Correlation Between Novatek Microelectronics and Orient Semiconductor
Can any of the company-specific risk be diversified away by investing in both Novatek Microelectronics and Orient Semiconductor at the same time? Although using a correlation coefficient on its own may not help to predict future stock returns, this module helps to understand the diversifiable risk of combining Novatek Microelectronics and Orient Semiconductor into the same portfolio, which is an essential part of the fundamental portfolio management process.
By analyzing existing cross correlation between Novatek Microelectronics Corp and Orient Semiconductor Electronics, you can compare the effects of market volatilities on Novatek Microelectronics and Orient Semiconductor and check how they will diversify away market risk if combined in the same portfolio for a given time horizon. You can also utilize pair trading strategies of matching a long position in Novatek Microelectronics with a short position of Orient Semiconductor. Check out your portfolio center. Please also check ongoing floating volatility patterns of Novatek Microelectronics and Orient Semiconductor.
Diversification Opportunities for Novatek Microelectronics and Orient Semiconductor
0.8 | Correlation Coefficient |
Very poor diversification
The 3 months correlation between Novatek and Orient is 0.8. Overlapping area represents the amount of risk that can be diversified away by holding Novatek Microelectronics Corp and Orient Semiconductor Electroni in the same portfolio, assuming nothing else is changed. The correlation between historical prices or returns on Orient Semiconductor and Novatek Microelectronics is a relative statistical measure of the degree to which these equity instruments tend to move together. The correlation coefficient measures the extent to which returns on Novatek Microelectronics Corp are associated (or correlated) with Orient Semiconductor. Values of the correlation coefficient range from -1 to +1, where. The correlation of zero (0) is possible when the price movement of Orient Semiconductor has no effect on the direction of Novatek Microelectronics i.e., Novatek Microelectronics and Orient Semiconductor go up and down completely randomly.

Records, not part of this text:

/-- LD Vx, Vy, OR, AND and XOR, bit by bit; VF is unchanged unless x = F (the spec's decision D9, log entry 19)
(41_alu.md section 3). -/
def Obligations.CopyAndLogicLeaveTheFlag : Prop :=
  ∀ (x y : Reg) (s : State),
    (∃ t, exec (.ldReg x y) s = .next t ∧ t.getV x = s.getV y ∧ Frame [x] [] noCells s t) ∧
    (∃ t, exec (.or x y) s = .next t ∧ Frame [x] [] noCells s t ∧
      ∀ b < 8, (t.getV x).getLsbD b = ((s.getV x).getLsbD b || (s.getV y).getLsbD b)) ∧
    (∃ t, exec (.and x y) s = .next t ∧ Frame [x] [] noCells s t ∧
      ∀ b < 8, (t.getV x).getLsbD b = ((s.getV x).getLsbD b && (s.getV y).getLsbD b)) ∧
    ∃ t, exec (.xor x y) s = .next t ∧ Frame [x] [] noCells s t ∧
      ∀ b < 8, (t.getV x).getLsbD b = ((s.getV x).getLsbD b ^^ (s.getV y).getLsbD b)

/-- ADD Vx, Vy: the sum mod 256, and VF = 1 exactly when the sum is above 255. With x = F the flag stays (the spec's
decision D8, log entry 18) (41_alu.md section 3). -/
def Obligations.AddWritesTheCarry : Prop :=
  ∀ (x y : Reg) (s : State),
    ∃ t, exec (.addReg x y) s = .next t ∧
      (x ≠ 15 → (t.getV x).toNat = ((s.getV x).toNat + (s.getV y).toNat) % 256) ∧
      (t.getV 15).toNat = (if 255 < (s.getV x).toNat + (s.getV y).toNat then 1 else 0) ∧
      Frame [x, 15] [] noCells s t

/-- SUB and SUBN: the difference mod 256, and VF = 1 exactly when no borrow is needed. With x = F the flag stays (the
spec's decision D8, log entry 18) (41_alu.md section 3). -/
def Obligations.SubtractionsWriteNoBorrow : Prop :=
  ∀ (x y : Reg) (s : State),
    (∃ t, exec (.sub x y) s = .next t ∧
      (x ≠ 15 → ((t.getV x).toNat : Int) = ((s.getV x).toNat - (s.getV y).toNat : Int) % 256) ∧
      (t.getV 15).toNat = (if (s.getV y).toNat ≤ (s.getV x).toNat then 1 else 0) ∧
      Frame [x, 15] [] noCells s t) ∧
    ∃ t, exec (.subn x y) s = .next t ∧
      (x ≠ 15 → ((t.getV x).toNat : Int) = ((s.getV y).toNat - (s.getV x).toNat : Int) % 256) ∧
      (t.getV 15).toNat = (if (s.getV x).toNat ≤ (s.getV y).toNat then 1 else 0) ∧
      Frame [x, 15] [] noCells s t

/-- SHR under either value of the run's `SHIFT_READS_VY`: half of the source, and VF = the bit shifted out. The source is
Vx by default and Vy under the switch (the spec's decisions D6 and D30, log entry 9). With x = F the flag stays (D8, log
entry 18) (41_alu.md section 3). -/
def Obligations.ShiftRightHalves : Prop :=
  ∀ (x y : Reg) (s : State) (src : Byte), src = s.getV (if s.switches.shiftReadsVy = true then y else x) →
    ∃ t, exec (.shr x y) s = .next t ∧ (x ≠ 15 → (t.getV x).toNat = src.toNat / 2) ∧
      (t.getV 15).toNat = src.toNat % 2 ∧ Frame [x, 15] [] noCells s t

/-- SHL under every value of the run's `SHIFT_READS_VY` and `SHL_FLAG_XOR`: twice the source mod 256, and VF = the bit
shifted out, or, under `SHL_FLAG_XOR`, that bit added mod 2 to the low bit of VF as it stands after the result write, VF's
other bits staying. The source and the flag's form are the spec's decisions D6, D7 and D30 (log entries 9 and 10). With
x = F the flag write comes last (D8, log entry 18) (41_alu.md section 3). -/
def Obligations.ShiftLeftDoubles : Prop :=
  ∀ (x y : Reg) (s : State) (src : Byte), src = s.getV (if s.switches.shiftReadsVy = true then y else x) →
    ∃ t, exec (.shl x y) s = .next t ∧ (x ≠ 15 → (t.getV x).toNat = src.toNat * 2 % 256) ∧
      (s.switches.shlFlagXor = false → (t.getV 15).toNat = src.toNat / 128) ∧
      (s.switches.shlFlagXor = true → x ≠ 15 → t.getV 15 = s.getV 15 ^^^ BitVec.ofNat 8 (src.toNat / 128)) ∧
      (s.switches.shlFlagXor = true → x = 15 → (t.getV 15).toNat = src.toNat * 2 % 256 + src.toNat / 128) ∧
      Frame [x, 15] [] noCells s t

/-- RND Vx, kk: the step's random byte under the mask, whatever the byte is (the spec's decision D24, log entry 3)
(41_alu.md section 4). -/
def Obligations.RandomByteIsMasked : Prop :=
  ∀ (x : Reg) (kk : Byte) (s : State),
    ∃ t, exec (.rnd x kk) s = .next t ∧ Frame [x] [] noCells s t ∧
      (∀ b < 8, (t.getV x).getLsbD b = (s.inp.rnd.getLsbD b && kk.getLsbD b)) ∧
      (kk = 0 → t.getV x = 0) ∧ (kk = 0xFF → t.getV x = s.inp.rnd)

Pair Corralation between Novatek Microelectronics and Orient Semiconductor
Assuming the 90 days trading horizon Novatek Microelectronics Corp is expected to generate 0.46 times more return on investment than Orient Semiconductor. However, Novatek Microelectronics Corp is 2.15 times less risky than Orient Semiconductor. It trades about -0.08 of its potential returns per unit of risk. Orient Semiconductor Electronics is currently generating about -0.07 per unit of risk. If you would invest 52,200 in Novatek Microelectronics Corp on September 21, 2024 and sell it today you would lose (3,550) from holding Novatek Microelectronics Corp or give up 6.8% of portfolio value over 90 days.

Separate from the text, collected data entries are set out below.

-- ==== Sys2Proof/Laws/PerInstr.lean ====
section
/-! SUPPORT. Statements about every instruction, one lemma for each constructor. Family RowPattern: the word of an
instruction has the fixed digits of its own row of spec/opcode_table.json (30_encoding.md R75). -/

namespace Sys2Proof.Laws.RowPattern

/-- The `mask` column of spec/opcode_table.json. -/
def rowMask : Instr → Word
  | .cls | .ret => 0xFFFF
  | .jp _ | .call _ | .ldI _ | .jpV0 _ => 0xF000
  | .seImm _ _ | .sneImm _ _ | .ldImm _ _ | .addImm _ _ | .rnd _ _ => 0xF000
  | .drw _ _ _ => 0xF000
  | .seReg _ _ | .sneReg _ _ | .ldReg _ _ | .or _ _ | .and _ _ | .xor _ _ => 0xF00F
  | .addReg _ _ | .sub _ _ | .shr _ _ | .subn _ _ | .shl _ _ => 0xF00F
  | .skp _ | .sknp _ | .ldVxDT _ | .ldVxK _ | .ldDTVx _ | .ldSTVx _ => 0xF0FF
  | .addI _ | .ldF _ | .ldB _ | .storeRegs _ | .loadRegs _ => 0xF0FF

/-- The `match` column of spec/opcode_table.json. -/
def rowMatch : Instr → Word
  | .cls => 0x00E0
  | .ret => 0x00EE
  | .jp _ => 0x1000
  | .call _ => 0x2000
  | .seImm _ _ => 0x3000
  | .sneImm _ _ => 0x4000
  | .seReg _ _ => 0x5000
  | .ldImm _ _ => 0x6000
  | .addImm _ _ => 0x7000
  | .ldReg _ _ => 0x8000
  | .or _ _ => 0x8001
  | .and _ _ => 0x8002
  | .xor _ _ => 0x8003
  | .addReg _ _ => 0x8004
  | .sub _ _ => 0x8005
  | .shr _ _ => 0x8006
  | .subn _ _ => 0x8007
  | .shl _ _ => 0x800E
  | .sneReg _ _ => 0x9000
  | .ldI _ => 0xA000
  | .jpV0 _ => 0xB000
  | .rnd _ _ => 0xC000
  | .drw _ _ _ => 0xD000
  | .skp _ => 0xE09E
  | .sknp _ => 0xE0A1
  | .ldVxDT _ => 0xF007
  | .ldVxK _ => 0xF00A
  | .ldDTVx _ => 0xF015
  | .ldSTVx _ => 0xF018
  | .addI _ => 0xF01E
  | .ldF _ => 0xF029
  | .ldB _ => 0xF033
  | .storeRegs _ => 0xF055
  | .loadRegs _ => 0xF065

/-- The word has its row's fixed digits. -/
def Statement (i : Instr) : Prop := encode i &&& rowMask i = rowMatch i

theorem wordA_mask (c : Nibble) (a : Addr12) : wordA c a &&& 0xF000 = wordA c 0 := by
  apply BitVec.eq_of_getLsbD_eq
  intro k hk
  interval_cases k <;> simp [wordA]

theorem wordXK_mask (c : Nibble) (x : Reg) (kk : Byte) : wordXK c x kk &&& 0xF000 = wordXK c 0 0 := by
  apply BitVec.eq_of_getLsbD_eq
  intro k hk
  interval_cases k <;> simp [wordXK]

theorem wordXS_mask (c : Nibble) (x : Reg) (kk : Byte) : wordXK c x kk &&& 0xF0FF = wordXK c 0 kk := by
  apply BitVec.eq_of_getLsbD_eq
  intro k hk
  interval_cases k <;> simp [wordXK]

theorem wordXYN_mask (c : Nibble) (x y : Reg) (n : Nibble) : wordXYN c x y n &&& 0xF000 = wordXYN c 0 0 0 := by
  apply BitVec.eq_of_getLsbD_eq
  intro k hk
  interval_cases k <;> simp [wordXYN]

theorem wordXYS_mask (c : Nibble) (x y : Reg) (n : Nibble) : wordXYN c x y n &&& 0xF00F = wordXYN c 0 0 n := by
  apply BitVec.eq_of_getLsbD_eq
  intro k hk
  interval_cases k <;> simp [wordXYN]

theorem cls : Statement (.cls) := rfl
theorem ret : Statement (.ret) := rfl
theorem jp (nnn : Addr12) : Statement (.jp nnn) := (wordA_mask _ _).trans rfl
theorem call (nnn : Addr12) : Statement (.call nnn) := (wordA_mask _ _).trans rfl
theorem seImm (x : Reg) (kk : Byte) : Statement (.seImm x kk) := (wordXK_mask _ _ _).trans rfl
theorem sneImm (x : Reg) (kk : Byte) : Statement (.sneImm x kk) := (wordXK_mask _ _ _).trans rfl
theorem seReg (x y : Reg) : Statement (.seReg x y) := (wordXYS_mask _ _ _ _).trans rfl
theorem ldImm (x : Reg) (kk : Byte) : Statement (.ldImm x kk) := (wordXK_mask _ _ _).trans rfl
theorem addImm (x : Reg) (kk : Byte) : Statement (.addImm x kk) := (wordXK_mask _ _ _).trans rfl
theorem ldReg (x y : Reg) : Statement (.ldReg x y) := (wordXYS_mask _ _ _ _).trans rfl
theorem or (x y : Reg) : Statement (.or x y) := (wordXYS_mask _ _ _ _).trans rfl
theorem and (x y : Reg) : Statement (.and x y) := (wordXYS_mask _ _ _ _).trans rfl
theorem xor (x y : Reg) : Statement (.xor x y) := (wordXYS_mask _ _ _ _).trans rfl
theorem addReg (x y : Reg) : Statement (.addReg x y) := (wordXYS_mask _ _ _ _).trans rfl
theorem sub (x y : Reg) : Statement (.sub x y) := (wordXYS_mask _ _ _ _).trans rfl
theorem shr (x y : Reg) : Statement (.shr x y) := (wordXYS_mask _ _ _ _).trans rfl
theorem subn (x y : Reg) : Statement (.subn x y) := (wordXYS_mask _ _ _ _).trans rfl
theorem shl (x y : Reg) : Statement (.shl x y) := (wordXYS_mask _ _ _ _).trans rfl
theorem sneReg (x y : Reg) : Statement (.sneReg x y) := (wordXYS_mask _ _ _ _).trans rfl
theorem ldI (nnn : Addr12) : Statement (.ldI nnn) := (wordA_mask _ _).trans rfl
theorem jpV0 (nnn : Addr12) : Statement (.jpV0 nnn) := (wordA_mask _ _).trans rfl
theorem rnd (x : Reg) (kk : Byte) : Statement (.rnd x kk) := (wordXK_mask _ _ _).trans rfl
theorem drw (x y : Reg) (n : Nibble) : Statement (.drw x y n) := (wordXYN_mask _ _ _ _).trans rfl
theorem skp (x : Reg) : Statement (.skp x) := (wordXS_mask _ _ _).trans rfl
theorem sknp (x : Reg) : Statement (.sknp x) := (wordXS_mask _ _ _).trans rfl
theorem ldVxDT (x : Reg) : Statement (.ldVxDT x) := (wordXS_mask _ _ _).trans rfl
theorem ldVxK (x : Reg) : Statement (.ldVxK x) := (wordXS_mask _ _ _).trans rfl
theorem ldDTVx (x : Reg) : Statement (.ldDTVx x) := (wordXS_mask _ _ _).trans rfl
theorem ldSTVx (x : Reg) : Statement (.ldSTVx x) := (wordXS_mask _ _ _).trans rfl
theorem addI (x : Reg) : Statement (.addI x) := (wordXS_mask _ _ _).trans rfl
theorem ldF (x : Reg) : Statement (.ldF x) := (wordXS_mask _ _ _).trans rfl
theorem ldB (x : Reg) : Statement (.ldB x) := (wordXS_mask _ _ _).trans rfl
theorem storeRegs (x : Reg) : Statement (.storeRegs x) := (wordXS_mask _ _ _).trans rfl
theorem loadRegs (x : Reg) : Statement (.loadRegs x) := (wordXS_mask _ _ _).trans rfl

end Sys2Proof.Laws.RowPattern
end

Time Period | 3 Months [change] |
Direction | Moves Together |
Strength | Strong |
Accuracy | 100.0% |
Values | Daily Returns |
Novatek Microelectronics Corp vs. Orient Semiconductor Electroni
Performance |
Timeline |
Novatek Microelectronics |
Orient Semiconductor |
Novatek Microelectronics and Orient Semiconductor Volatility Contrast
Predicted Return Density |
Returns |
Pair Trading with Novatek Microelectronics and Orient Semiconductor
The main advantage of trading using opposite Novatek Microelectronics and Orient Semiconductor positions is that it hedges away some unsystematic risk. Because of two separate transactions, even if Novatek Microelectronics position performs unexpectedly, Orient Semiconductor can make up some of the losses. Pair trading also minimizes risk from directional movements in the market. For example, if an entire industry or sector drops because of unexpected headlines, the short position in Orient Semiconductor will offset losses from the drop in Orient Semiconductor's long position.The idea behind Novatek Microelectronics Corp and Orient Semiconductor Electronics pairs trading is to make the combined position market-neutral, meaning the overall market's direction will not affect its win or loss (or potential downside or upside). This can be achieved by designing a pairs trade with two highly correlated stocks or equities that operate in a similar space or sector, making it possible to obtain profits through simple and relatively low-risk investment.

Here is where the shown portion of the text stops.